First, thank you for writing the cross-platform + lightweight semaphore! I had had in mind to do something remarkably similar for absolute ages, but just never had the time to get around to it. Now I don't have to :-) Your blog post, too, was high-quality as usual. I've taken the lightweight semaphore and used it to implement a blocking wrapper around both of my lock-free queues (spsc and mpmc).
The changes I made are:
Your unit tests still pass. I can't tell if there's any effect on performance since the tests seem to take a wildly different amount of time to execute each time on my PC (which admittedly is a rather wimpy AMD C-50 dual-core netbook processor -- I had to lower the iteration count temporarily on some of them otherwise it would have taken over half an hour to get the test results, heh).
Thank you for your hard work!
Various tweaks to semaphore, including in particular support for bulk…
… waiting.

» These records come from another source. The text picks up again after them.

/-- A record for a core's supervisor slot; beyond 64 it waits in the die fault queue, in the same order (R197). -/
def pushSup (s : State) (core : Nat) (r : FRec) : State :=
  let sup := supOf s core
  { s with cores := { s.cores with sups := fput s.cores.sups core { sup with queue := sup.queue ++ [r] } } }

/-! ## Purge (R364, R414, R415) -/

/-- The lanes of an operation that have not been performed. -/
def openLanes (m : LaneMem) : W32 := m.left ||| m.wire

/-- R398: accesses of n lanes of a lane memory instruction counted, and `lanes` for the instruction. -/
def meterLanes (s : State) (w : Warp) (m : LaneMem) (n lanes : Nat) : State :=
  let bytes := (m.accs.head?).elim 0 (·.size) * n
  let s1 := meterWarp s w 0 lanes
  match m.space with
  | .sp => s1
  | .gs => meterWarp s1 w 8 bytes
  | _ => meterWarp s1 w 9 bytes

/-- R398: the meters of a lane memory instruction that completes. -/
def meterMem (s : State) (w : Warp) (m : LaneMem) : State := meterLanes s w m (popMask m.act) (popMask m.act)

/-- R364: the accesses that a stopped warp has issued to the issuing module are performed, every lane, and counted (R398);
what a load reads goes to no register any more. An AMV retires and an MMA stops, as the meters show; their banks go with the
block. -/
def flushOp (s : State) (o : Op) : State :=
  match o.body, fget s.warps o.warp with
  | .mem m, some w =>
    let far := openLanes m &&& remoteLanes m
    let here := m.left &&& ~~~ remoteLanes m
    let t := match m.kind with
      | .store => performStore s (coreKey w) m here
      | .atom k => (performAtom s (coreKey w) m k here).1
      | _ => l1FillLanes s w.die w.core (coreKey w) o.warp m here
    meterLanes t w m (popMask (m.act &&& ~~~ far)) (if far = 0 then popMask m.act else 0)
  | .amv a _, some w => meterWarp s w (if a.transposed then 7 else 6) 1
  | .mma r _, some w => countMacs s w r r.step
  | _, _ => s

/-- Warps that leave the module: their issued accesses are performed, their operations and L1 lines dropped. -/
def removeWarps (s : State) (gone : Nat → Warp → Bool) : State :=
  let dead := fun u => (fget s.warps u).elim false (gone u)
  let s1 := (s.ops.filter fun o => dead o.warp).foldl flushOp s
  let s2 := { s1 with ops := s1.ops.filter fun o => !dead o.warp,
                      fabric := { s1.fabric with inbox := s1.fabric.inbox.filter fun g => !dead g.warp },
                      warps := ffilter s1.warps fun u w => !gone u w }
  l1Drop s2 fun l => l.owner.elim false dead

/-- Blocks that leave the module, with their banks. -/
def removeBlocks (s : State) (gone : Nat → Block → Bool) : State :=
  let dead := fun b => (fget s.blocks b).elim false (gone b)
  { s with blocks := ffilter s.blocks fun b k => !gone b k,
           banks := ffilter s.banks fun _ k => !dead k.block }

/-- A launch that a purge concerns: not yet ended. -/
def launchOpen (l : Launch) : Bool := l.st = .queued || l.st = .admitted

/-- R364, R414: the purge of launches: their warps, blocks, images and unplaced blocks go, packets of the key that
are not on the way are dropped, and each launch ends with STATE 3 and the cause. Without `report` no completion
record is written. -/
def purgeLaunches (s : State) (hit : Launch → Bool) (cause : Nat) (report : Bool) : State :=
  let dead := fun n => (fget s.launches n).elim false fun l => launchOpen l && hit l
  let s1 := removeWarps s fun _ w => w.kind = .kernel && dead w.launch
  let s2 := removeBlocks s1 fun _ b => dead b.launch
  { s2 with launches := fmap s2.launches fun n l =>
      if dead n then { l with st := .purged, cause := cause, back := [], recWritten := !report, lbars := [] } else l }

/-- A packet that the device writes for a function: a completion record, an entry of a fault queue, or another write of its
own. -/
def devicePacket (e : BEntry) : Bool := e.op.isNone && (e.lanes = 0 || e.lanes = 1 || e.lanes = 3 || e.lanes = 6)

/-- R414: the purge of a (function, request tag), with completion records or without. A record that the device writes for the
key, one of an earlier purge too (R415), is no work of the key and stays. -/
def purgeWith (s : State) (fn tag cause : Nat) (report : Bool) : State :=
  let s1 := purgeLaunches s (fun l => l.fn = fn && l.lrec.tag = tag) cause report
  { s1 with fabric := { s1.fabric with
      bobbin := s1.fabric.bobbin.filter fun e => !(e.pkt.fn = fn && e.pkt.tag = tag) || (e.sent && !e.rejected) ||
        devicePacket e } }

/-- R414: the purge of a (function, request tag). -/
def purgeKey (s : State) (fn tag cause : Nat) : State := purgeWith s fn tag cause true

/-- R196: the default action on a warp of a launch: the tag of the launch is purged. The supervisor slot and a
patrol core have no tag. -/
def defaultAction (s : State) (uid cause : Nat) : State :=
  match fget s.warps uid with
  | none => s
  | some w => if w.kind = .kernel then purgeKey s w.fn w.reqtag cause else s

/-! ## Taking a trap (R189 to R194) -/

/-- R193: xs0. -/
def trapWord (t : Trap) (pf both : Bool) : W64 :=
  n64 (t.cause + b2n t.lane * 2 ^ 9 + b2n pf * 2 ^ 10 + b2n both * 2 ^ 11 + b2n t.impr * 2 ^ 12 + t.widx * 2 ^ 13 +
    t.code * 2 ^ 24 + t.lmask.toNat * 2 ^ 32)

/-- What the read of a handler-table entry gives (R189, R190). -/
inductive HEntry where
  | none
  | entry (pc lbase : W64)
  | stage2 (f : XFault)
  | bad
  | migrate (leaf : Nat)
  | far (addr : Nat)
  | wait
  deriving DecidableEq, Repr

/-- R189: an entry of a handler table from its 16 bytes. -/
def bytesEntry (b : List Byte) : HEntry :=
  let e := leNat (b.take 8)
  if e = 0 || e % 4 ≠ 0 then .none else .entry (n64 e) (n64 (leNat ((b.drop 8).take 8)))

/-- R189, R190: the handler-table entry of a class for a warp's function; `far` where its page is homed on another
module. -/
def handlerEntry (s : State) (w : Warp) (cls : Nat) : HEntry :=
  let base := ((fget s.funcs w.fn).elim 0 (·.hvec)).toNat
  if base = 0 then .none
  else match translate s (warpReq s w false .read none) (base + 16 * cls) with
  | .ok a =>
    let c := fromCopy s w.die a
    if !isLocal a then .far a else if poisonedIn s.pois c 16 then .bad else bytesEntry (rdBytes s.mem c 16)
  | .fault f => if f.cause / 16 = 7 then .stage2 f else .bad
  | .migrate leaf => .migrate leaf
  | .moving => .wait

/-- R352: a device access of a warp met a page that the host owns: the walker moves SH from 2 to 3 and a record of 6.4 goes
to the function's queue, with ENGINE for an access of an engine (R344); the access waits. A leaf of another module changes at
its home, when the bobbin has room (R403). -/
def migrate (s : State) (uid : Nat) (w : Warp) (engine : Bool) (pc : W64) (leaf va : Nat) : State :=
  if !devRoom s leaf 1 then s
  else pushRec (tblWrite s w.fn leaf (leBytes 8 (tblLe s leaf 8 + 2 ^ 5))) w.fn
    { warpRec w 0x64 pc (.shared leaf uid) with va := n64 va, flags := 2 * b2n engine }

/-- R194: a cause raised at supervisor level. The warp is parked, or the patrol core stops, and 19.2 is recorded. -/
def doubleFault (s : State) (uid : Nat) (pf : Bool) (t : Trap) (w : Warp) : State :=
  match w.kind with
  | .patrol =>
    let site := (siteOf s w.die).elim w.die (·.1)
    let c := (fget s.power.patrol site).getD Patrol.reset
    { s with power := { s.power with patrol := fput s.power.patrol site { c with dead := true, halted := true } } }
  | _ =>
    let asked := t.cause = 0x134 || t.cause = 0x170
    let orig := if asked then fld (fgetD 0 w.xs 0).toNat 8 0 else t.cause
    let ea := (fgetD 0 w.xs 3).toNat
    let priv := (fget s.launches w.launch).elim 0 fun l => l.lrec.pvbase + w.gwi * (32 * l.lrec.pvlimit)
    let va := if asked then (if orig = 0x90 then n64 (priv + 128 * (ea / 4)) else n64 ea) else t.va
    pushRec (park (putWarp s uid { w with dblPath := pf }) uid) w.fn
      { warpRec w 0x132 t.resume (.warp uid) with orig := orig, code := if asked then t.code else 0, va := va }

/-- R192: a class-11 handler runs for both paths. -/
def bothPaths (w : Warp) (pf : Bool) (t : Trap) : Bool := t.cause / 16 = 11 && (w.path !pf).live

/-- R193: the cause record that a trap brings into xs0 to xs4. -/
def recordWords (w : Warp) (pf : Bool) (t : Trap) : List W64 :=
  let both := bothPaths w pf t
  [trapWord t pf both, t.resume, if t.lane then t.clauseAddr else if both then w.b.pc else 0, t.va,
   n64 (w.path pf).k0.toNat]

/-- R192, R193: the handler of a class is entered on a path. A replay mismatch re-issues nothing (R411). -/
def enterHandler (w : Warp) (pf : Bool) (t : Trap) (pc lbase : W64) : Warp :=
  let p := w.path pf
  let both := bothPaths w pf t
  let h : Held := { k0 := p.k0, priv := p.priv, lbase := p.lbase, lane := t.lane && t.cause ≠ 0x21,
                    widx := t.widx, both := both,
                    cause := t.cause, queue := p.queue, record := recordWords w pf t }
  let q := { p with held := some h, pend := none, age := clearAge p.age, priv := 1, lbase := lbase, pc := pc,
                    queue := [], wait := .none, read := none }.withK0 (if t.lane then t.lmask else p.k0)
  let xs2 := if t.lane then t.clauseAddr else if both then w.b.pc else 0
  let xs := fputD 0 (fputD 0 (fputD 0 (fputD 0 (fputD 0 w.xs 0 (trapWord t pf both)) 1 t.resume) 2 xs2) 3 t.va) 4
    (n64 p.k0.toNat)
  let w1 := { w.setPath pf q with xs := xs, wdc := if t.cause = 0xB0 then 0 else w.wdc }
  if both then w1.modPath (!pf) fun o => { o with stopped := true, wait := .none } else w1

/-- R190, R352: the read of a handler-table entry at trap entry: bytes of another module come by packets, and a lost route
(class 17) is a failure of the read. -/
def handlerRead (s : State) (uid : Nat) (pf : Bool) (w : Warp) (t : Trap) : State × HEntry :=
  let va := ((fget s.funcs w.fn).elim 0 (·.hvec)).toNat + 16 * (t.cause / 16)
  match handlerEntry s w (t.cause / 16) with
  | .far a =>
    match farBytes s w.fn w.reqtag (Reader.of uid pf) a 16 with
    | .ok u b bad => (u, if bad then .bad else bytesEntry b)
    | .wait u => (u, .wait)
    | .lost u => (u, .bad)
  | .migrate leaf => (migrate s uid w false t.resume leaf va, .wait)
  | e => (s, e)
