/-- R152: the granules that a member's destination covers whole, cleared before the elements are written. -/
def collClear (s : State) (m : Member) (l : List Nat) : State :=
  let size := recSize m.c.dst
  let space : Space := if m.c.dst.space = 0 then .sp else .dm
  let here := l.filter fun x => m.c.dst.space = 0 || isLocal x
  let bits := fun g => (here.filter fun x => granule x = g).foldl (fun t x => t ||| granBits x size) 0
  let full := (dedup (here.map granule)).filter fun g => bits g = wholeGran
  setCells s space m.o.block (cellsOf s space m.o.block) (full.foldl delPois (poisOf s space m.o.block))

/-- A member's destination written: every element whose contributions are there. -/
def collStore (n : Nat) (src : FMap (List (Option (Nat × Bool)))) (s : State) (m : Member) (l : List (Option Nat)) : State :=
  let repro := wmodeRepro m.w.wmode
  let val := fun i => collElem m.c repro (s.free + 1024 * i) n m.c.rank i src
  let put := fun (t : State) i => match val i, l.getD i none with
    | none, _ => t
    | some v, some a => collWrite t m a v
    | some v, none => collAway t m i v
  (List.range l.length).foldl put
    (collClear s m ((List.range l.length).filterMap fun i => if (val i).isSome then l.getD i none else none))

/-- Collectives that end: their destinations count as written, and each leaves its counter when it may. -/
def collEnd (s : State) (ms : List Member) : State :=
  let ids := ms.map (·.o.id)
  ids.foldl finishBatch (modColl s ids fun c => { c with wrote := true })

/-- R185, R394: members that disagree, or whose group is gone: each receives 13.9. -/
def collDisagree (s : State) (ms : List Member) : State :=
  ms.foldl (fun t m => lateTrap t m.o 0xD9) (collEnd s ms)

/-- R395: a member with a record in a pod that is not bound. -/
def collUnbound (s : State) (m : Member) : Bool :=
  [m.c.dst, m.c.src].any fun t => (otherPod t).any fun p => !podBound s m.w p

/-- R393: an engine of a member serves an operation outside the instance. -/
def collBusy (s : State) (ms : List Member) : Bool :=
  ms.any fun m => (fget s.cores.engines (engineUnit m.w (engineOp m.o.id 0))).any fun e =>
    !(ms.any fun x => x.o.id = e.op) && engineAt s e

/-- COLL_COMPLETE (R185). `others` is what the members of other modules brought. -/
def execCollComplete (op : Nat) (others : List CollPart) (s : State) : Out :=
  match findOp s op with
  | none => .next s
  | some o =>
    match o.body, fget s.warps o.warp with
    | .coll c, some w =>
      if c.wrote then .next (finishBatch s op)
      else
        let ms := members s (partOf s w.fn) c
        match groupOf s (partOf s w.fn) c.group with
        | none => .next (collDisagree s ms)
        | some l =>
          if !collWhole l.length ms others then .next s
          else if !collAgree c ms others then .next (collDisagree s ms)
          else if collBusy s ms then .next s
          else
          let s0 := ms.foldl (fun t m => engineBegin t m.w m.o.id 0) s
          match readSources s0 ms with
          | .error t => .next t
          | .ok k =>
            let src := others.foldl (fun t p => fput t p.rank (partSource (recSize c.src) p)) k
            match placesAll s0 ms with
            | .error t => .next t
            | .ok ps =>
              if bobbinSize < s.fabric.bobbin.length + (ps.map fun e => farPlaces e.1.c.dst e.2).foldl (· + ·) 0 then
                .next s
              else
                let sm := ms.foldl (fun t m => meterSource t m (fgetD [] k m.c.rank)) s0
                let s1 := ps.foldl (fun t e => collStore l.length src t e.1 e.2) sm
                let s2 := collEnd { s1 with free := s1.free + 2 ^ 20 } ms
                .next (ms.foldl (fun t m => if collUnbound t m then lateTrap t m.o 0xD4 else t) s2)
    | _, _ => .next s

end Sys2Proof.Machine
end

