-- ==== Sys2Proof/Machine/SControl.lean ====
section
/-! DEFINITION. Branches, calls, loops, BRD, JOIN and EXIT (R103 to R109), with the spin check (R233). -/

namespace Sys2Proof.Machine

/-! ## Targets and the spin check -/

/-- R68: A + 4 × sext(off, n). -/
def target (pc : W64) (n off : Nat) : W64 := pc + w64 (4 * sext n off)

/-- R233: the path takes a branch to an address. `xs` are the registers behind x48 to x63 at supervisor level. -/
def spinTaken (xs : FMap W64) (p : Path) (tgt : W64) : Path :=
  let k := fdel p.k 0
  let x := p.x ++ xs.map fun e => (e.1 + 64, e.2)
  if (p.pc - tgt).toNat ≤ 60 then
    let same := p.spin.branch = p.pc && p.spin.count ≠ 0 && p.spin.x = x && p.spin.k = k
    { p with spin := { branch := p.pc, count := if same then p.spin.count + 1 else 1, x := x, k := k },
             demoted := p.demoted && p.spin.branch == p.pc }
  else { p with spin := { branch := p.pc, count := 0, x := [], k := [] }, demoted := false }

/-- R233: the path falls through a branch. -/
def spinFell (p : Path) : Path :=
  if p.spin.branch = p.pc then { p with spin := { p.spin with count := 0 }, demoted := false } else p

/-- A branch taken. -/
def taken (s : State) (w : Warp) (tgt : W64) : Out :=
  .next (putWarp s s.cur.warp (goto (w.modPath s.cur.path fun p => spinTaken w.xs p tgt) s.cur.path tgt))

/-- A branch not taken. -/
def fell (s : State) (w : Warp) : Out := retire s (w.modPath s.cur.path spinFell)

/-- R103: a compare-and-branch form. -/
def cmpBranch (s : State) (a b off : Nat) (c : W64 → W64 → Bool) : Out :=
  onPath s fun w p =>
    if c (rx w s.cur.path a) (rx w s.cur.path b) then taken s w (target p.pc 13 off) else fell s w

/-- R103. -/
def execB (off : Nat) (s : State) : Out := onPath s fun w p => taken s w (target p.pc 19 off)
/-- R103: the link is A + 4; CALL x0 saves none. -/
def execCall (n off : Nat) (s : State) : Out :=
  onPath s fun w p => taken s (wx w s.cur.path n (p.pc + 4)) (target p.pc 19 off)
/-- R103, R240: a RET x0 in restore state resumes at the mark. -/
def execRet (a : Nat) (s : State) : Out :=
  onPath s fun w _ =>
    if w.restore && a = 0 then taken s { w with restore := false } w.markAddr
    else
      let tgt := rx w s.cur.path a
      if tgt.toNat % 4 ≠ 0 then trapS s 0x0A else taken s w tgt
/-- R103. -/
def execBeq (a b off : Nat) (s : State) : Out := cmpBranch s a b off (· == ·)
/-- R103. -/
def execBne (a b off : Nat) (s : State) : Out := cmpBranch s a b off (· != ·)
/-- R103. -/
def execBlt (a b off : Nat) (s : State) : Out := cmpBranch s a b off fun x y => x.toInt < y.toInt
/-- R103. -/
def execBge (a b off : Nat) (s : State) : Out := cmpBranch s a b off fun x y => y.toInt ≤ x.toInt
/-- R103. -/
def execBltu (a b off : Nat) (s : State) : Out := cmpBranch s a b off fun x y => x.toNat < y.toNat
/-- R103. -/
def execBgeu (a b off : Nat) (s : State) : Out := cmpBranch s a b off fun x y => y.toNat ≤ x.toNat
/-- R103: LOOP x0 always branches, on the value −1 that it computes and discards. -/
def execLoop (a off : Nat) (s : State) : Out :=
  onPath s fun w p =>
    let v := rx w s.cur.path a - 1
    let w1 := wx w s.cur.path a v
    if v ≠ 0 then taken s w1 (target p.pc 13 off) else fell s w1

/-! ## The divergence stack (R105) -/

/-- The entries of a path, innermost first. -/
def entriesOf (w : Warp) (pf : Bool) : List DEntry := (w.dstack.filter fun e => e.path = pf).reverse

/-- The innermost entry of a path, in the stack kept innermost first. -/
def innerIdx (pf : Bool) : List DEntry → Option (DEntry × List DEntry)
  | [] => none
  | e :: r =>
    if e.path = pf then some (e, r)
    else match innerIdx pf r with
      | none => none
      | some (x, t) => some (x, e :: t)

/-- A path's innermost entry, and the stack without it. -/
def popEntry (w : Warp) (pf : Bool) : Option (DEntry × List DEntry) :=
  match innerIdx pf w.dstack.reverse with
  | none => none
  | some (e, r) => some (e, r.reverse)

/-- The innermost entry of a path replaced. -/
def setInner (pf : Bool) (f : DEntry → DEntry) : List DEntry → List DEntry
  | [] => []
  | e :: r => if e.path = pf then f e :: r else e :: setInner pf f r

/-- The stack with a path's innermost entry changed. -/
def modEntry (w : Warp) (pf : Bool) (f : DEntry → DEntry) : List DEntry := (setInner pf f w.dstack.reverse).reverse

/-- R105: J + 4 × sext(TOFF, 13). -/
def entryTarget (e : DEntry) : W64 := e.jaddr + w64 (4 * e.toff.toInt)

/-- R104: an address is that of an open divergence of the path. -/
def openAt (w : Warp) (pf : Bool) (j : W64) : Bool :=
  (entriesOf w pf).any (fun e => e.jaddr = j) || (w.div && w.recon = j)

/-! ## BRD, JOIN, EXIT -/

/-- R104: the warp splits: path B becomes a copy of path A with the taken lanes. Where path A is in a handler, path B runs at its
level and L-base, and has no held state of its own to return to (DESIGN CHOICE, log entry 123). -/
def splitWarp (w : Warp) (t : W32) (tgt j : W64) : Warp :=
  let a := w.a
  let b : Path := { a with pc := tgt, queue := [], batch := [], held := none, pend := none, more := [],
                           wait := .none, residue := false, dropPkt := false, synced := none }
  countIssue { w with div := true, recon := j, a := { a with pc := a.pc + 4 }.withK0 (a.k0 &&& ~~~ t),
                      b := b.withK0 t }

/-- R104. -/
def execBrd (kn toff joff : Nat) (s : State) : Out :=
  onPath s fun w p =>
    let pf := s.cur.path
    let t := p.k0 &&& rk w pf kn
    let tgt := target p.pc 10 toff
    let j := p.pc + n64 (4 * joff)
    if t = 0 then fell s w
    else if t = p.k0 then taken s w tgt
    else if !w.div then
      if !allDone s s.cur.warp pf p || !mayClose s s.cur.warp pf p then stall s
      else
        let s1 := closeBatch s s.cur.warp pf
        match fget s1.warps s.cur.warp with
        | none => .fault .noPath
        | some w1 => .next (putWarp (splitOps s1 s.cur.warp) s.cur.warp (splitWarp w1 t tgt j))
    else if openAt w pf j then trapS s 0xA1
    else if 32 ≤ w.dstack.length then trapS s 0xA0
    else
      let e : DEntry := { jaddr := j, mask := p.k0, state := false, path := pf,
                          toff := BitVec.ofInt 13 (sext 10 toff - joff) }
      retire s ({ w with dstack := w.dstack ++ [e] }.modPath pf fun p => p.withK0 (p.k0 &&& ~~~ t))

/-- R107: the merge, at the address after the JOIN. -/
def mergeWarp (w : Warp) (j : W64) : Warp :=
  let p := if w.a.live then w.a.withK0 (w.a.k0 ||| (if w.b.live then w.b.k0 else 0)) else w.b
  { w with a := { p with pc := j + 4, wait := .none, age := clearAge p.age }, b := Path.absent, div := false,
           recon := 0 }

/-- R157: a path that waits at a barrier raises 10.6 when the other path reaches JOIN or ends. -/
def breakBarrier (s : State) (uid : Nat) (pf : Bool) : State :=
  match fget s.warps uid with
  | none => s
  | some w =>
    match (w.path pf).wait with
    | .bar _ _ =>
      let p := { w.path pf with wait := .none }
      raiseTrap (putWarp s uid (w.setPath pf p)) uid pf (sTrap p 0xA6)
    | _ => s

/-- R106, R107: both paths wait at the reconvergence JOIN, or one waits and the other has ended. -/
def tryMerge (s : State) (uid : Nat) : State :=
  match fget s.warps uid with
  | none => s
  | some w =>
    let at' := fun (p : Path) => p.wait = .join || !p.live
    if w.div && at' w.a && at' w.b && (w.a.live || w.b.live) then putWarp (mergeOps s uid) uid (mergeWarp w w.recon)
    else s

/-- R106: the path begins to wait at the warp's reconvergence JOIN. -/
def waitJoin (s : State) (uid : Nat) (pf : Bool) : State :=
  let s1 := closeBatch s uid pf
  let s2 := modWarp s1 uid fun w => countIssue (w.modPath pf fun p => { p with wait := .join })
  breakBarrier (tryMerge s2 uid) uid (!pf)

/-- R106. -/
def execJoin (s : State) : Out :=
  onPath s fun w p =>
    let uid := s.cur.warp
    let pf := s.cur.path
    if !allDone s uid pf p then stall s
    else
      let w1 := w.modPath pf fun p => { p with age := clearAge p.age }
      match popEntry w pf with
      | some (e, rest) =>
        if e.jaddr = p.pc && !e.state then
          .next (putWarp s uid (goto ({ w1 with dstack := modEntry w1 pf fun e => { e with state := true } }.modPath pf
            fun p => p.withK0 (e.mask &&& ~~~ p.k0)) pf (entryTarget e)))
        else if e.jaddr = p.pc then
          retire s ({ w1 with dstack := rest }.modPath pf fun p => p.withK0 e.mask)
        else if openAt w pf p.pc then trapS s 0xA1
        else retire s w1
      | none =>
        if w.div && w.recon = p.pc then
          if p.wait = .join || !mayClose s uid pf p then stall s else .next (waitJoin (putWarp s uid w1) uid pf)
        else retire s w1

/-- R109: what the loop over a path's entries, innermost first, comes to: the entry that takes over with the
stack's remaining entries, or the end of the path. -/
def exitLoop (pf : Bool) : List DEntry → Option (DEntry × Bool) × List DEntry
  | [] => (none, [])
  | e :: r =>
    if e.path ≠ pf then
      let (x, t) := exitLoop pf r
      (x, e :: t)
    else if !e.state then (some (e, false), { e with state := true } :: r)
    else if e.mask ≠ 0 then (some (e, true), r)
    else exitLoop pf r

/-- R109: EXIT ends a path of a diverged warp. -/
def endPath (s : State) (uid : Nat) (pf : Bool) (rest : List DEntry) : State :=
  let s1 := closeBatch s uid pf
  let s2 := modWarp s1 uid fun w => countIssue { w.modPath pf (fun p =>
      { p with live := false, queue := [], wait := .none }.withK0 0) with dstack := rest }
  breakBarrier (tryMerge s2 uid) uid (!pf)

/-- R109. The warp itself ends by WARP_END, once its clauses, counters and flags allow it. -/
def execExit (s : State) : Out :=
  onPath s fun w p =>
    let uid := s.cur.warp
    let pf := s.cur.path
    let gone := p.k0
    let stack := (w.dstack.map fun e => if e.path = pf then { e with mask := e.mask &&& ~~~ gone } else e).reverse
    let (found, rest) := exitLoop pf stack
    match found with
    | some (e, second) =>
      let w1 := endRegion { w with dstack := rest.reverse }
      .next (putWarp s uid (goto (w1.modPath pf fun p => p.withK0 e.mask) pf
        (if second then e.jaddr + 4 else entryTarget e)))
    | none =>
      if w.div then
        if !allDone s uid pf p || !mayClose s uid pf p then stall s
        else .next (endPath (putWarp s uid (endRegion w)) uid pf rest.reverse)
      else if p.wait = .exit || !allDone s uid pf p || !mayClose s uid pf p then stall s
      else
        let s1 := closeBatch (putWarp s uid (endRegion w)) uid pf
        .next (modWarp s1 uid fun w => countIssue { w.modPath pf (fun p => { p with wait := .exit }) with dstack := rest.reverse })

end Sys2Proof.Machine
end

Also fixed 'Unix Makefiles' generation when on Windows/MinGW64.
FYI, sizeof(int) != sizeof(ssize_t) in 64-bit environment: in AMD64, it will issue more lengthy instructions (64-bit operation on register needs an instruction prefix while 32-bit operation doesn't) for no big deal (I won't expect for more than 2 billion threads to wait !).
@hlide: Yes, that was my intention. I didn't know the instruction length was different, though -- does it make any difference to performance? EDIT: It does not. Both std::atomic<int> and std::atomic<long long> take identical amounts of time to do a FAA and a CAS, respectively, at least on my 64-bit Intel Core 2 processor. See my benchmark here.
In any case, it's not for the number of waiting threads (when the count is negative), but rather for the number of available items (when the count is positive).
@cameron314: as long as the instruction cache can absorb those extra bytes, it won't. Suppose that all the code of a big program was using 'int' and was fine in 64-bit, then you switch 'int' into 'ssize_t', you may end up with a bigger binary size which is not that negligible. The same for data size too (which is as twice as it was so data cache will certainly suffer because a cache line will only handle the half of what it could before).
MinGW support (from cameron314 in #3)
Thanks for the MinGW fix. I'm half tempted by the <windows.h> trick, but I'll leave it alone for now.
@cameron314: off-topic I'm quite interested with your free-lock SPSC and MPMC queues implementations, but I have a question. I need a free-lock MPSC queue and I was wondering how to achieve it (blocking version or not).
Ah, yes, I hadn't considered the cacheline implications. Interesting.
@hlide: Hmm, MPSC. I don't know of any off the top of my head -- you're probably best off picking a general MPMC queue and just using that. Mine might not offer the best characteristics for that scenario, as it's built out of SPMC queues internally. The best way is to try a few and find the one that's fastest for your particular workload (by profiling). Just know that both SPMC and MPSC can be engineered much more efficiently than MPMC.